Another approach, adopted by climate justice groups like the New York Renews coalition, is for frontline communities (i.e. those more affected by climate change) to receive a higher percentage of the dividends, and for the allocation some of the funds toward investment in green infrastructure and jobs in those areas. New York Renews’ philosophy is predicated on the idea that, from the onset, bolstering disadvantaged communities should be emphasized. That’s in contrast to the national agenda of the Citizens’ Climate Lobby, which makes the case that a scheme wherein the money collected from the fee is distributed evenly—known as a revenue-neutral approach—has the best chance of passing in Congress.
It’s a narrow but important policy question: How and when do we account for those who will be most affected by the transition to clean energy? For Probst, the answer became clear early on. “Just going into West Virginia congressional office and asking for a fee on carbon emissions,” he says, “they just smile at us and say: ‘That’s nice. We don’t want to do that.'” Probst realized he would need to shift his strategy to better address the communities who would be most affected by this policy before anything else.
A few days after our meeting at his home, Probst and a handful of his team sit in the ornate Omni Shoreham Hotel in D.C. They’re here for the Citizens’ Climate Lobby Conference, where members from all 50 states meet to discuss lobbying strategy. As a state coordinator, Probst is expected to deliver a few quick remarks and a progress update. Most of these speeches center, not surprisingly, on carbon fees and dividends and membership growth.
But Probst has a different address in mind. Holding a heavily underlined GAO report on black lung, Probst warns everyone that he’s “about to go off the rails.” He continues:
Black lung is a debilitating, painful, fatal disease. There is a fund that’s known as the Black Lung Disability Trust Fund and coal companies pay a per ton excise tax on it. It is currently running at a one billion plus deficit on a yearly basis. You and I make up that difference. But the fund is intended to assist miners who have been afflicted with black lung disease with their treatment, helps to support their families and their widows.

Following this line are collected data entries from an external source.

-- ==== Sys2Proof/Tests/Slice0.lean ====
section
/-! SUPPORT. Tests: one ill-formed term for each check of `WellFormed`, and for each statement a concrete state and operands that meet
its hypotheses. -/
namespace Sys2Proof.Tests
open Sys2Proof Sys2Proof.Machine
set_option Elab.async false

/-- The 64 bytes of a command. -/
def cmdBits (b : Bytes) : BitVec 512 := BitVec.ofNat 512 (leNat b)
/-- Queue 9 executes the command `b`, for the physical function. -/
def cmdQueue (s : State) (b : Bytes) : State := { s with qs := [(9, { state := .run, cur := some (cmdBits b), part := 8 })] }
/-- `s` with the timebase at n, running. -/
def atTime (s : State) (n : Nat) : State := { s with clk := { s.clk with running := true, tb := BitVec.ofNat 64 n } }

/-! ## Ill-formed commands, one for each check -/

/-- An emergence that nothing fails, but for the elements listed. -/
def emergeWith (sram hbm : List (Nat × Nat)) : Emerge := { railsOk := true, pllFails := 0, sram := sram, hbm := hbm }
theorem test_wf_emergeKind : (Instr.powerOn (emergeWith [(6, 0)] [])).wf = false := by decide
theorem test_wf_emergeElement : (Instr.deviceReset 0 0 (emergeWith [(0, 160)] [])).wf = false := by decide
theorem test_wf_emergeChannel : (Instr.hostLost (emergeWith [] [(64, 4)])).wf = false := by decide
theorem test_wf_emergeCause : (Instr.thermalRecovery (emergeWith [] [(0, 3)])).wf = false ∧ (Instr.railFaultReset (emergeWith [] [(0, 6)])).wf = false ∧
    (Instr.pllLossReset (emergeWith [] [(0, 0)])).wf = false ∧ (Instr.aliveMiss (emergeWith [(1, 96)] [])).wf = false ∧
    (Instr.aliveMiss (emergeWith [(1, 95)] [(63, 5)])).wf = true := by decide
theorem test_wf_laneTimes : (Instr.align 0 [0, 0, 0]).wf = false ∧ (Instr.lineStart 0 0 3 []).wf = false ∧ (Instr.align 0 [0, 0, 0, 0]).wf = true := by decide
theorem test_wf_lineCrcs : (Instr.lineEnd 0 0 [0, 0, 0, 0, 0]).wf = false := by decide
theorem test_wf_address : (Instr.rtpPacket 0 [1, 2, 3] 5004 []).wf = false := by decide
theorem test_wf_datagram : (Instr.rtpPacket 0 [1, 2, 3, 4] 5004 (zeros 65508)).wf = false := by
  have h : (zeros 65508).length = 65508 := List.length_replicate
  show (ipAddr [1, 2, 3, 4] && decide ((zeros 65508).length ≤ 65507)) = false
  rw [h]; rfl
/-- A decoded picture of 2 × 1 samples. -/
def tinyPic (profile : Nat) (luma : List Nat) : Decoded :=
  .picture { profile := profile, level := 40, depth := 8, chroma420 := true, progressive := true, plainTools := true, w := 2, h := 1, levelFits := true } 0 luma 1
theorem test_wf_pictureProfile : (Instr.pictureDecoded 0 (tinyPic 6 [0, 255])).wf = false := by decide
theorem test_wf_pictureSize : (Instr.pictureDecoded 0 (tinyPic 1 [0])).wf = false := by decide
theorem test_wf_pictureDepth : (Instr.pictureDecoded 0 (tinyPic 1 [0, 256])).wf = false ∧ (Instr.pictureDecoded 0 (tinyPic 1 [0, 255])).wf = true := by decide
theorem test_wf_portEmpty : (Instr.queuePortWrite 0 []).wf = false ∧ (Instr.postPort 0 []).wf = false ∧ (Instr.recordCommit []).wf = false := by decide
theorem test_wf_portLong : (Instr.tilePlacement 0 0 (zeros 65)).wf = false ∧ (Instr.shadowOpen (zeros 65)).wf = false ∧
    (Instr.shadowClose (zeros 65)).wf = false ∧ (Instr.shadowClose (zeros 64)).wf = true := by decide
theorem test_wf_lineBytes : (Instr.commonsAccess 0 true 0 0 (zeros 63) 0).wf = false ∧ (Instr.mcAccept 0 0 0 true 0 0 (zeros 65)).wf = false := by decide
theorem test_wf_frame : (Instr.mgmtRequest 0 (zeros 13) true).wf = false ∧ (Instr.ethFrameRx 0 (zeros 13) true false).wf = false := by decide
theorem test_wf_flit : (Instr.badFlit 0 []).wf = false ∧ (Instr.wr 0 [1]).wf = false ∧ (Instr.rdReq 0 [1]).wf = false ∧ (Instr.rdRsp 0 [1]).wf = false ∧
    (Instr.cmpl 0 [1]).wf = false ∧ (Instr.nak 0 [1]).wf = false ∧ (Instr.nullFlit 0 [1]).wf = false := by decide
theorem test_wf_managementFlit : (Instr.beacon 0 [1]).wf = false ∧ (Instr.report 0 [1]).wf = false ∧ (Instr.plan 0 [1]).wf = false ∧
    (Instr.routes 0 [1]).wf = false ∧ (Instr.syncFlit 0 [1]).wf = false ∧ (Instr.heartbeat 0 [1]).wf = false ∧ (Instr.linkEvent 0 [1]).wf = false ∧
    (Instr.lost 0 [1]).wf = false ∧ (Instr.readyFlit 0 [1]).wf = false := by decide
theorem test_wf_monitors : (Instr.monitorSample (List.replicate 23 0) (List.replicate 16 0)).wf = false ∧
    (Instr.monitorSample (List.replicate 24 0) (List.replicate 17 0)).wf = false ∧ (Instr.procSample [0]).wf = false := by decide

/-! ## One step on a small state, with the result the spec gives -/

/-- A property of the state after one command. -/
def after (i : Instr) (s : State) (p : State → Bool) : Bool := match exec i s with | .next t => p t | _ => false
/-- A register write reaches its register; SEAL_LEAD_US below 6 stores 6 (GT_CTL). -/
theorem test_sealLeadClamped : after (.registerWrite 0 0x2040 5) State.reset (fun t => t.fld Reg.GT_CTL 9 0 == 6) = true := by decide +kernel
/-- A locked group turns another value away and keeps the register (R60, R61). -/
theorem test_lockedWrite : after (.registerWrite 0 0x2040 5) (State.reset.wr 0x201C 1) (fun t => t.rd Reg.GT_CTL == 12 && t.rd Reg.LOCKVIOL_CNT == 1) = true := by
  decide +kernel
/-- −128 is stored as −127 in CAL_TRIM (R42). -/
theorem test_trimClamped : after (.trimWrite 0x80) State.reset (fun t => t.clk.trim == 0x81) = true := by decide +kernel
/-- A power-on with nothing stored ends in READY, outside the safe state (R46). -/
theorem test_powerOnReady : after (.powerOn (emergeWith [] [])) State.reset (fun t => t.ready && !t.safe && t.clk.running) = true := by decide +kernel

theorem witness_idle : State.reset.pending = [] ∧ State.reset.clk.running = false := by decide
theorem witness_idle_runs : ({ State.reset with clk := { running := true } } : State).clk.running = true := by decide

theorem witness_footprint : Fld.mem ∉ footprint (.captureTick) ∧ Fld.tiles ∉ footprint (.tbSlewWrite 0) := by decide

theorem witness_memory : Memory.wf State.reset.mem = true ∧ Memory.wf (State.reset.st 0x1000 [1, 0, 2]).mem = true := by decide +kernel

/-- An open item with ID 55, of no partition. -/
def wOpenItem : Item := { anchor := 0, prof := 0, pv := {}, lead := 12, fallback := 0, dmask := 0, part := 8, vi := 0, sealAt := 1000000, hasDl := true }
def wOpenCmd : Bytes := toLe 8 1000 ++ [2, 5] ++ zeros 6 ++ toLe 2 4 ++ zeros 46
def wOpenItemState : State := { (cmdQueue State.reset wOpenCmd).setFlag Reg.AO_EMG_STS 31 true with profs := [(5, { speed := 1, dist := 100 })] }
theorem witness_openItem : wOpenItemState.executing 9 4 = some (cmdBits wOpenCmd) ∧ wOpenItemState.tagFenced (wOpenItemState.queue 9) = false ∧
    zeroAt (cmdBytes (cmdBits wOpenCmd)) 18 2 = true ∧ zeroAt (cmdBytes (cmdBits wOpenCmd)) 24 8 = true ∧ zeroAt (cmdBytes (cmdBits wOpenCmd)) 10 6 = true ∧
    byteAt (cmdBytes (cmdBits wOpenCmd)) 9 = 5 ∧ wOpenItemState.ready = true ∧
    (wOpenItemState.now : Int) < (newItem 1000 5 (wOpenItemState.profs.get {} 5) wOpenItemState.lead (wOpenItemState.profMask 5) (wOpenItemState.queue 9).ownerOf).sealAt := by decide +kernel
def gateCmd (op x : Nat) : Bytes := toLe 8 55 ++ toLe 8 x ++ toLe 2 op ++ zeros 46
def wGateCmd (op x : Nat) : State := { cmdQueue State.reset (gateCmd op x) with items := [(55, wOpenItem)] }
theorem witness_setDeadline : (wGateCmd 1 90000000).executing 9 1 = some (cmdBits (gateCmd 1 90000000)) ∧ (wGateCmd 1 90000000).tagFenced ((wGateCmd 1 90000000).queue 9) = false ∧
    reservedOk (cmdBytes (cmdBits (gateCmd 1 90000000))) = true ∧ (wGateCmd 1 90000000).item 55 = some wOpenItem ∧
    (wGateCmd 1 90000000).owns ((wGateCmd 1 90000000).queue 9) 8 = true ∧ leAt (cmdBytes (cmdBits (gateCmd 1 90000000))) 8 8 = 90000000 := by decide +kernel
theorem witness_sealNow : (wGateCmd 2 0).executing 9 2 = some (cmdBits (gateCmd 2 0)) ∧ reservedOk (cmdBytes (cmdBits (gateCmd 2 0))) = true ∧
    zeroAt (cmdBytes (cmdBits (gateCmd 2 0))) 8 8 = true ∧ wOpenItem.sealInfo = none ∧ wOpenItem.shadow = none := by decide +kernel
theorem witness_setFallback : (wGateCmd 3 7).executing 9 3 = some (cmdBits (gateCmd 3 7)) ∧ zeroAt (cmdBytes (cmdBits (gateCmd 3 7))) 10 6 = true := by decide +kernel

def wItemAt (n : Nat) (it : Item) : State := { atTime State.reset n with items := [(55, it)] }
theorem witness_milestonePass : (wItemAt 2000000 wOpenItem).item 55 = some wOpenItem ∧ wOpenItem.hasDl = true ∧ wOpenItem.done.getLsbD 1 = false ∧ wOpenItem.ovr.getLsbD 1 = false ∧
    wOpenItem.milestone 1 ≤ ((wItemAt 2000000 wOpenItem).now : Int) := by decide +kernel
theorem witness_sealDeadline : wOpenItem.sealAt ≤ ((wItemAt 1000000 wOpenItem).now : Int) := by decide +kernel
def wSealedItem : Item := { wOpenItem with sealInfo := some { cause := .deadline, stamp := 1000000, decision := 0, status := 0 } }
theorem witness_lateLimit : (wItemAt 9000000000000 wSealedItem).item 55 = some wSealedItem ∧ wSealedItem.sealInfo.isSome = true ∧ wSealedItem.shadow = none ∧
    wSealedItem.lateLimit ≤ ((wItemAt 9000000000000 wSealedItem).now : Int) := by decide +kernel
theorem witness_urgencyChange : (wItemAt 5 wOpenItem).batches = [] := rfl

theorem witness_openDeadline : (wOpenItemState.profs.get {} 5).speed ≠ 0 ∧
    (wOpenItemState.now : Int) < (1000 + ((wOpenItemState.profs.get {} 5).dist * 100000000 / (wOpenItemState.profs.get {} 5).speed : Nat) - (wOpenItemState.profs.get {} 5).margin * 1000 : Int) - wOpenItemState.lead * 1000 := by
  decide +kernel
theorem witness_openStays : ((wOpenItemState.openItem 2050 1000 5 (8, 0)).2.2.item (wOpenItemState.openItem 2050 1000 5 (8, 0)).1).isSome = true := by decide +kernel

/-- An item in detection: capture is done, its window is from 1,000,000 to 2,000,000. -/
def wWindow : Item := { wOpenItem with done := 1, ms := [1000000, 2000000, 3000000, 4000000], sealAt := 5000000 }
theorem witness_urgencyWindow : let s := wItemAt 1600000 wWindow
    s.item 55 = some wWindow ∧ wWindow.sealInfo = none ∧ wWindow.shadow = none ∧ wWindow.hasDl = true ∧ wWindow.done.getLsbD 0 = true ∧
    wWindow.done.getLsbD 1 = false ∧ s.batches = [] ∧ wWindow.milestone 0 = 1000000 ∧ 0 ≤ wWindow.milestone 1 - wWindow.milestone 0 ∧
    (wWindow.milestone 1 - wWindow.milestone 0) / 4 < wWindow.milestone 1 - (s.now : Int) ∧
    wWindow.milestone 1 - (s.now : Int) ≤ (wWindow.milestone 1 - wWindow.milestone 0) / 2 := by decide +kernel
theorem witness_urgencyEdges : (wWindow.milestone 1 - wWindow.milestone 0) / 2 < wWindow.milestone 1 - 1499999 ∧
    wWindow.milestone 1 - 1500000 = (wWindow.milestone 1 - wWindow.milestone 0) / 2 ∧ wWindow.milestone 1 - 1750000 = (wWindow.milestone 1 - wWindow.milestone 0) / 4 ∧
    wWindow.milestone 1 - 2000000 ≤ 0 := by decide +kernel

theorem witness_latchKey : latchKey 0xC000 ≠ latchKey 5 ∧ latchKey 0xFFFF ≠ latchKey 5 := by decide

def wShares : State := State.reset.wr Reg.GT_PROF_SHARES 0x4080C0E0
theorem witness_profileCommit : let w := wShares.windowProfile
    (0 < w.cap ∧ w.cap < w.det ∧ w.det < w.recog ∧ w.recog < w.grm) ∧ wShares.flag 0x201C 0 = false := by decide +kernel
theorem witness_profileBad : let w := (State.reset.wr Reg.GT_PROF_SHARES 0x40404040).windowProfile
    ¬ (0 < w.cap ∧ w.cap < w.det ∧ w.det < w.recog ∧ w.recog < w.grm) := by decide +kernel
theorem witness_profileLoad : bit (5 : Word) 31 = false := by decide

Probst goes on to talk about how extending the Black Lung Disability Trust could be paired with additional long-term economic revitalization efforts through the RECLAIM Act, and urges everyone to pick up a flyer to bring to their lobbying meetings. He concludes his decidedly non-environmental speech, delivered to environmentalists: “This is a national disgrace, to allow an industry’s workforce … to be sacrificed to a disease and not have the industry that is employing these people have to take care of their workforce.”

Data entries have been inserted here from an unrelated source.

-- ==== Sys2Proof/Decode.lean ====
section
/-!
DEFINITION. The decoder, total on 32-bit words, and after it the encoder, both from the formats R109 to R114 and
the opcode maps R117 to R130. A word that no row of the maps matches, or that has a nonzero reserved field, has no
instruction (R131): decoding it answers `none`, and executing it raises illegal_instruction.
-/

namespace Sys2Proof

open Sys2Proof.Machine

/-! ## Register fields -/

/-- A 5-bit field taken as it stands. -/
def raw (x : BitVec 5) : BitVec 5 := x

/-- The double register that a 5-bit field names (R115): field bit 0 is bit 5 of the register number. -/
def dregOf (x : BitVec 5) : DReg := field x 0 1 ++ field x 1 4

/-- The 5-bit field that names a double register (R115). -/
def dregField (k : DReg) : BitVec 5 := field k 0 4 ++ field k 4 1

/-- Bits 29:25. -/
def rdF (w : Word32) : BitVec 5 := field w 25 5

/-- Bits 18:14. -/
def rs1F (w : Word32) : BitVec 5 := field w 14 5

/-- Bits 4:0. -/
def rs2F (w : Word32) : BitVec 5 := field w 0 5

/-- Bits 13:5. -/
def opfF (w : Word32) : Nat := (field w 5 9).toNat

/-! ## Operand fields -/

/-- The second operand of a format 3 instruction (R138); none when reserved bits 12:5 are not zero. -/
def regImmOf (w : Word32) : Option (RegImm 13) :=
  if bit w 13 then some (.imm (field w 0 13))
  else if field w 5 8 = 0 then some (.reg (rs2F w)) else none

/-- The address operand of an alternate-space access (R222). -/
def altOf (w : Word32) : AltOperand :=
  if bit w 13 then .asiReg (field w 0 13) else .immAsi (field w 5 8) (rs2F w)

/-- The count of a shift with x = 0 (R167). -/
def shift32Of (w : Word32) : Option (RegImm 5) :=
  if field w 5 7 = 0 then some (if bit w 13 then .imm (rs2F w) else .reg (rs2F w)) else none

/-- The count of a shift with x = 1 (R167). -/
def shift64Of (w : Word32) : Option (RegImm 6) :=
  if bit w 13 then (if field w 6 6 = 0 then some (.imm (field w 0 6)) else none)
  else if field w 5 7 = 0 then some (.reg (rs2F w)) else none

/-- The operand of MOVcc (R112). -/
def regImm11Of (w : Word32) : Option (RegImm 11) :=
  if bit w 13 then some (.imm (field w 0 11))
  else if field w 5 6 = 0 then some (.reg (rs2F w)) else none

/-- The operand of MOVr (R112). -/
def regImm10Of (w : Word32) : Option (RegImm 10) :=
  if bit w 13 then some (.imm (field w 0 10))
  else if field w 5 5 = 0 then some (.reg (rs2F w)) else none

/-- The operand of Tcc (R217). -/
def trapOperandOf (w : Word32) : Option (RegImm 8) :=
  if bit w 13 then (if field w 8 3 = 0 then some (.imm (field w 0 8)) else none)
  else if field w 5 6 = 0 then some (.reg (rs2F w)) else none

/-- The operand of CBcond (R207). -/
def regImm5Of (w : Word32) : RegImm 5 := if bit w 13 then .imm (rs2F w) else .reg (rs2F w)

/-- cc1 :: cc0 of an integer condition (R130): 01 and 11 are reserved. -/
def iccSelOf (x : BitVec 2) : Option IccSel :=
  if x = 0 then some .icc else if x = 2 then some .xcc else none

/-- The integer condition of a 4-bit field (R128). -/
def icondOf (x : BitVec 4) : ICond :=
  match x.toNat with
  | 0 => .n | 1 => .e | 2 => .le | 3 => .l | 4 => .leu | 5 => .cs | 6 => .neg | 7 => .vs
  | 8 => .a | 9 => .ne | 10 => .g | 11 => .ge | 12 => .gu | 13 => .cc | 14 => .pos | _ => .vc

/-- The floating-point condition of a 4-bit field (R128). -/
def fcondOf (x : BitVec 4) : FCond :=
  match x.toNat with
  | 0 => .n | 1 => .ne | 2 => .lg | 3 => .ul | 4 => .l | 5 => .ug | 6 => .g | 7 => .u
  | 8 => .a | 9 => .e | 10 => .ue | 11 => .ge | 12 => .uge | 13 => .le | 14 => .ule | _ => .o

/-! ## Operand layouts of opf-coded instructions

The definitions from here to the decoder are evaluated by the kernel: Lean's compiler has no run-time tag for a
constructor of a type with as many constructors as `Instr`. -/

noncomputable section

/-- rd, rs1 and rs2. -/
def three (c d e : BitVec 5 → BitVec 5) (k : BitVec 5 → BitVec 5 → BitVec 5 → Instr) (w : Word32) : Option Instr :=
  some (k (c (rdF w)) (d (rs1F w)) (e (rs2F w)))

/-- rd and rs2; rs1 is reserved. -/
def rdRs2 (c e : BitVec 5 → BitVec 5) (k : BitVec 5 → BitVec 5 → Instr) (w : Word32) : Option Instr :=
  if rs1F w = 0 then some (k (c (rdF w)) (e (rs2F w))) else none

Probst apologizes once more to the hushed audience for throwing them for a loop. His soliloquy is met with a resounding applause.
A few days later, when Probst is back in Hamlin, he muses on the conference. “I’m pretty tickled by the fact that we had members from five different groups in West Virginia and all three congressional districts [represented] in D.C.,” he says. “That’s progress and I’m proud of it.”